Hi, @gilesbutler. Netlify deploys are atomic. When you deploy a site all files are included for that deploy. Any files for previous deploys no longer exist unless they also exist in the current deploy.
I’m also assuming the site uses the single page application rule (aka SPA rule) below:
/* /index.html 200
So, when a new deploy occurs the app.<previous_hash_here>.js
file stops existing. So, index.html
is served for that path instead of the expected javascript. It is a 404 not found being turned into a 200 with index.html
because of the SPA rule.
The issue here, even without the filenamehashing
, is that people that are in the middle of navigating the site will attempt to load the next chunk of javascript but the versions of that javascript have changed from what the currently loaded browser window expects.

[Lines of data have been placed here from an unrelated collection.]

-- ==== Sys2Proof/Laws/Exec.lean ====
section
/-! SUPPORT. The shared operations in the terms of Safety.lean, each said once: what a boundary without exception,
a MEM16 read, a jump, the end of an instruction, the ALU template and the memory operations do. -/

namespace Sys2Proof.Machine

/-! ### The program counter -/

/-- `pc <- npc` adds the word count to PC (R14). -/
@[simp] theorem State.pc_advance_eq (s : State) (w : Nat) : toPc (s.npc w) = s.pc + BitVec.ofNat 15 w := by
  apply BitVec.eq_of_toNat_eq
  have hp := s.pcAddr_toNat
  have hl := s.pc.isLt
  simp only [toPc, State.npc, BitVec.extractLsb'_toNat, BitVec.toNat_add, BitVec.toNat_ofNat, hp,
    Nat.shiftRight_eq_div_pow]
  omega

theorem State.advance_eq (s : State) (w : Nat) : s.advance w = { s with pc := s.pc + BitVec.ofNat 15 w } := by
  rw [State.advance, State.jump, State.pc_advance_eq]

/-- The return word of an even address is that address plus its flag bit (R18). -/
theorem returnWord_even {a : Word} (h : a.toNat % 2 = 0) (b : Bool) :
    returnWord a b = a + (if b = true then 1 else 0) := by
  have h1 : (returnWord a b).toNat = (toPc a).toNat <<< 1 ||| (BitVec.ofBool b).toNat := BitVec.toNat_append _ _
  have ha := a.isLt
  have ht : (toPc a).toNat = a.toNat / 2 := by
    simp only [toPc, BitVec.extractLsb'_toNat, Nat.shiftRight_eq_div_pow]; omega
  have h2 : (toPc a).toNat <<< 1 ||| (BitVec.ofBool b).toNat = 2 * (toPc a).toNat + b.toNat := by
    cases b
    · simp [Nat.shiftLeft_eq, Nat.mul_comm]
    · rw [Nat.shiftLeft_eq, Nat.mul_comm]
      exact (Nat.two_pow_add_eq_or_of_lt (i := 1) (b := 1) (by decide) _).symm
  apply BitVec.eq_of_toNat_eq
  rw [h1, h2, ht]
  cases b <;> simp [BitVec.toNat_add] <;> omega

/-- A conditional jump in one line (R81 to R83). -/
theorem State.jumpIf_eq (s : State) (c : Cond) (target : Word) (w : Nat) :
    s.jumpIf c target w = { s with pc := if s.holds c = true then toPc target else s.pc + BitVec.ofNat 15 w } := by
  unfold State.jumpIf State.jump
  split <;> simp

theorem State.pcAddr_jumpIf (s : State) (c : Cond) (target : Word) (w : Nat) :
    (s.jumpIf c target w).pcAddr =
      if s.holds c = true then target &&& 0xFFFE#16 else s.pcAddr + BitVec.ofNat 16 (2 * w) := by
  unfold State.jumpIf
  rw [State.pcAddr_jump]
  split
  · rfl
  · rw [and_fffe_of_even (s.npc_even w), State.npc]

/-! ### Reads -/

/-- An access goes through exactly where no byte is blocked, and else is refused on that ground (R37, R44). -/
theorem State.access_eq (s : State) (a : Word) :
    s.access a = match s.blocked a with | none => .ok () | some r => .error (.refused r) := by
  unfold State.access State.blocked
  split
  · rfl
  · split <;> rfl

/-- All a byte read can answer: a refusal where the byte is blocked, the fault where it holds no value, else its
value (R23, R37, R44). -/
theorem State.readByte_eq (s : State) (a : Word) :
    s.readByte a = match s.blocked a, s.mem.read a.toNat with
      | some r, _ => .error (.refused r)
      | none, none => .error (.fault .valuelessByte)
      | none, some b => .ok b := by
  unfold State.readByte
  rw [State.access_eq]
  cases s.blocked a <;> cases s.mem.read a.toNat <;> rfl

/-- `Holds16` is what a MEM16 read answers on. -/
theorem holds16_iff {s : State} {a v : Word} : Holds16 s a v ↔ s.read16 a = .ok v := by
  rw [State.read16_ok]
  constructor
  · rintro ⟨p, x, y, ⟨h1, h2, h3⟩, h4, h5, rfl⟩
    exact ⟨p, x, y, h1, State.readByte_ok.mpr ⟨h2, h4⟩, State.readByte_ok.mpr ⟨h3, h5⟩, rfl⟩
  · rintro ⟨p, x, y, h1, h2, h3, rfl⟩
    obtain ⟨h2, h4⟩ := State.readByte_ok.mp h2
    obtain ⟨h3, h5⟩ := State.readByte_ok.mp h3
    exact ⟨p, x, y, ⟨h1, h2, h3⟩, h4, h5, rfl⟩

/-- A MEM16 write to two accessible bytes is the store of both. -/
theorem State.write16_accessible {s : State} {a v : Word} {p : Word × Word} (h : Accessible16 s a p) :
    s.write16 a v = .ok (s.pokeWord p v) :=
  State.write16_iff.mpr ⟨p, h.1, h.2.1, h.2.2, rfl⟩

/-- A push whose two bytes are accessible is the new R15 and the store of both (R100). -/
theorem State.pushWord_accessible {s : State} {v : Word} {p : Word × Word} (h : Accessible16 s (s.sp - 2) p) :
    s.pushWord v = .ok ((s.setReg spReg (s.sp - 2)).pokeWord p v) :=
  State.pushWord_ok.mpr ⟨p, h.1, h.2.1, h.2.2, rfl⟩

/-! ### The FLAG word -/

theorem State.flagWord_eq (s : State) : s.flagWord =
    BitVec.ofNat 16 (16 * s.iflag.toNat + 8 * s.nf.toNat + 4 * s.vf.toNat + 2 * s.zf.toNat + s.cf.toNat) := by
  unfold State.flagWord
  cases s.iflag <;> cases s.nf <;> cases s.vf <;> cases s.zf <;> cases s.cf <;> rfl

/-! ### The ALU template -/

/-- The template of an ALU instruction has the effect Safety.lean names, for the result of its operator (R122). -/
theorem State.alu_effect (s : State) (op : AluOp) (ra : Reg) (b : Word) (w : Nat) :
    AluEffect ra w (aluResult s.cfg op (s.reg ra) b s.cf).value (aluResult s.cfg op (s.reg ra) b s.cf).carry
      (aluWrites op) s (s.alu op ra b w) := by
  have h := s.alu_eq op ra b w
  simp only at h
  rw [h]
  refine ⟨fun r => ?_, (BitVec.msb_eq_getLsbD_last (aluResult s.cfg op (s.reg ra) b s.cf).value :), by simp, ?_, fun c hc => ?_, fun hc => ?_, rfl, fun _ => rfl,
    ⟨rfl, rfl, rfl, rfl⟩, by simp⟩
  · cases hw : aluWrites op
    · simp [State.reg]
    · exact (s.reg_setReg ra r _).trans (by simp)
  · simp only [BitVec.msb_eq_getLsbD_last]
  · simp [hc]
  · simp [hc, State.freeBit]

/-! ### Steps -/

/-- With no exception at the coming boundary, the step is the instruction at PC (R194). -/
theorem step_of_no_exception {s : State} (h1 : s.boundary.reset = false)
    (h2 : s.iflag = false ∨ s.boundary.irq = none) : step s = s.passBoundary.runInstr := by
  have ha : s.accepted s.boundary = none := by
    unfold State.accepted; rcases h2 with h | h <;> simp [h]
  simp [step, h1, ha]

/-- What `fetch` can answer (R44, R62). -/
theorem State.fetch_ok {s : State} {i : Instr} :
    s.fetch = .ok i ↔ findEntry s.prog s.pc = some i ∧ i.wellFormed = true := by
  unfold State.fetch
  cases findEntry s.prog s.pc with
  | none => simp
  | some j =>
    by_cases hj : j.wellFormed = true
    · simp only [hj, if_true, Except.ok.injEq, Option.some.injEq]
      exact ⟨fun h => ⟨h, h ▸ hj⟩, fun h => h.1⟩
    · simp only [if_neg hj, Option.some.injEq, reduceCtorEq, false_iff]
      rintro ⟨rfl, h⟩
      exact hj h

/-- The three ways a step answers a next state: RESET, an interrupt, an instruction. -/
theorem step_next {s t : State} (h : step s = .next t) :
    (s.boundary.reset = true ∧ s.passBoundary.takeReset = .ok t) ∨
    (∃ v, s.boundary.reset = false ∧ s.accepted s.boundary = some v ∧ s.passBoundary.takeInterrupt v = .ok t) ∨
    (∃ i u, s.boundary.reset = false ∧ s.accepted s.boundary = none ∧ findEntry s.prog s.pc = some i ∧
      i.wellFormed = true ∧ exec i s.passBoundary = .next u ∧ t = u.tick (instrCycles i)) := by
  unfold step at h
  split at h
  · next hb =>
    obtain ⟨v, hv, rfl⟩ := finish_next.mp h
    exact .inl ⟨hb, hv⟩
  · next hb =>
    have hb : s.boundary.reset = false := by simpa using hb
    split at h
    · next v hv =>
      obtain ⟨u, hu, rfl⟩ := finish_next.mp h
      exact .inr (.inl ⟨v, hb, hv, hu⟩)
    · next hv =>
      refine .inr (.inr ?_)
      unfold State.runInstr at h
      split at h
      · next e he => cases e <;> cases h
      · next i hi =>
        split at h
        · next u hu =>
          cases h
          exact ⟨i, u, hb, hv, (State.fetch_ok.mp hi).1, (State.fetch_ok.mp hi).2, hu, rfl⟩
        · cases h
        · cases h

/-! ### The canonical form of memory -/

/-- A byte store keeps memory in canonical form. -/
theorem State.wf_pokeByte {s : State} (a : Word) (b : Byte) (h : s.mem.wf = true) : (s.pokeByte a b).mem.wf = true :=
  Memory.wf_write b h a.isLt

/-- A word store keeps memory in canonical form. -/
theorem State.wf_pokeWord {s : State} (p : Word × Word) (v : Word) (h : s.mem.wf = true) :
    (s.pokeWord p v).mem.wf = true :=
  State.wf_pokeByte _ _ (State.wf_pokeByte _ _ h)

theorem State.wf_write8 {s t : State} {a : Word} {b : Byte} (h : s.mem.wf = true) (hw : s.write8 a b = .ok t) :
    t.mem.wf = true := by
  obtain ⟨-, rfl⟩ := State.write8_ok.mp hw
  exact State.wf_pokeByte _ _ h

theorem State.wf_write16 {s t : State} {a v : Word} (h : s.mem.wf = true) (hw : s.write16 a v = .ok t) :
    t.mem.wf = true := by
  obtain ⟨p, -, -, -, rfl⟩ := State.write16_iff.mp hw
  exact State.wf_pokeWord p v h

theorem State.wf_pushWord {s t : State} {v : Word} (h : s.mem.wf = true) (hw : s.pushWord v = .ok t) :
    t.mem.wf = true :=
  State.wf_write16 (s := s.setReg spReg (s.sp - 2)) h hw

theorem State.wf_call {s t : State} {target : Word} {w : Nat} (h : s.mem.wf = true) (hw : s.call target w = .ok t) :
    t.mem.wf = true := by
  obtain ⟨u, hu, rfl⟩ := State.call_ok.mp hw
  exact (State.wf_pushWord h hu : u.mem.wf = true)

theorem State.wf_popReturn {s t : State} (h : s.mem.wf = true) (hw : s.popReturn = .ok t) : t.mem.wf = true := by
  obtain ⟨v, -, rfl⟩ := State.popReturn_ok.mp hw
  exact h

theorem State.wf_takeReset {s t : State} (h : s.mem.wf = true) (hw : s.takeReset = .ok t) : t.mem.wf = true := by
  obtain ⟨v, -, rfl⟩ := State.takeReset_ok.mp hw
  exact h

theorem State.wf_takeInterrupt {s t : State} {v : BitVec 15} (h : s.mem.wf = true) (hw : s.takeInterrupt v = .ok t) :
    t.mem.wf = true := by
  obtain ⟨u, x, hu, -, rfl⟩ := State.takeInterrupt_ok.mp hw
  refine (State.wf_pushWord (s := (s.setIF false).afterPushedIF) ?_ hu : u.mem.wf = true)
  rw [State.afterPushedIF_eq]
  exact h

/-! ### Decoding -/

/-- What `decodeWords` can answer: an instruction and the words after it (R62). -/
theorem decodeWords_ok {e : Encoding} {ws rest : List Word} {i : Instr} :
    decodeWords e ws = .ok (i, rest) ↔ ws ≠ [] ∧ i.words ≤ ws.length ∧ rest = ws.drop i.words ∧
      ∃ f, e.read ws = some f ∧ decodeFields f = .ok i := by
  cases ws with
  | nil => simp [decodeWords]
  | cons w ws =>
    simp only [decodeWords]
    cases hr : e.read (w :: ws) with
    | none => simp
    | some f =>
      cases hd : decodeFields f with
      | error x => simp [hd]
      | ok j =>
        by_cases hl : (w :: ws).length < j.words
        · simp only [hd, hl, if_true, reduceCtorEq, false_iff]
          rintro ⟨-, h, -, g, hg, hi⟩
          cases hg
          rw [hd] at hi
          cases hi
          omega
        · simp only [hd, hl, if_false, Except.ok.injEq, Prod.mk.injEq]
          constructor
          · rintro ⟨rfl, rfl⟩
            exact ⟨by simp, by omega, rfl, f, rfl, hd⟩
          · rintro ⟨-, -, rfl, g, hg, hi⟩
            cases hg
            rw [hd] at hi
            cases hi
            exact ⟨rfl, rfl⟩

/-- What operand fields decode to is well-formed (R53 to R59). -/
theorem decodeFields_wf {f : Fields} {i : Instr} (h : decodeFields f = .ok i) : i.wellFormed = true := by
  cases f with
  | plain op => cases op <;> cases h <;> rfl
  | ccRel8 c rel => cases c <;> cases h <;> exact relOk_relValue rel
  | ccRb c rb => cases c <;> cases h <;> rfl
  | ccAbs15 c a => cases c <;> cases h <;> exact absOk_absValue a
  | rb rb => cases h; rfl
  | abs15 a => cases h; exact absOk_absValue a
  | rp op rp =>
    obtain ⟨h1, rfl⟩ := withRp_ok.mp h
    cases op <;> exact h1
  | raRpDisp4 op ra rp d =>
    obtain ⟨h1, rfl⟩ := withRp_ok.mp h
    cases op <;> simp [Instr.wellFormed, shortMemInstr, h1, disp4Ok_disp4Value]
  | raRpDisp11 op ra rp d =>
    obtain ⟨h1, rfl⟩ := withRp_ok.mp h
    cases op <;> simp [Instr.wellFormed, longMemInstr, h1, disp11Ok_disp11Value]
  | raRb op ra rb => cases op <;> cases h <;> rfl
  | raImm8 op ra n => cases op <;> cases h <;> exact imm8Ok_imm8Value n
  | raImm16 op ra n => cases op <;> cases h <;> rfl

end Sys2Proof.Machine
end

Hashed name or non-hashed name - either way - if the chunks have changed, there may be incompatibilities between the currently loaded javascript and the next chunk.
It seems to me that a key question here is: “How does the current page know when it’s javascript and therefore it’s references to other chunks is out of date and that he current javascript itself must be reloaded before navigating to the next route/page?”
My best guess would be that, before the site loads any new javascript, the browser would do a HEAD request on the currently loaded app.js asset and reload it if its etag
has changed. I would hope that there is a built-in solution for this already in Vue but I’m not familiar enough with Vue to answer.
Do you know if this is already a solved problem with the Vue framework?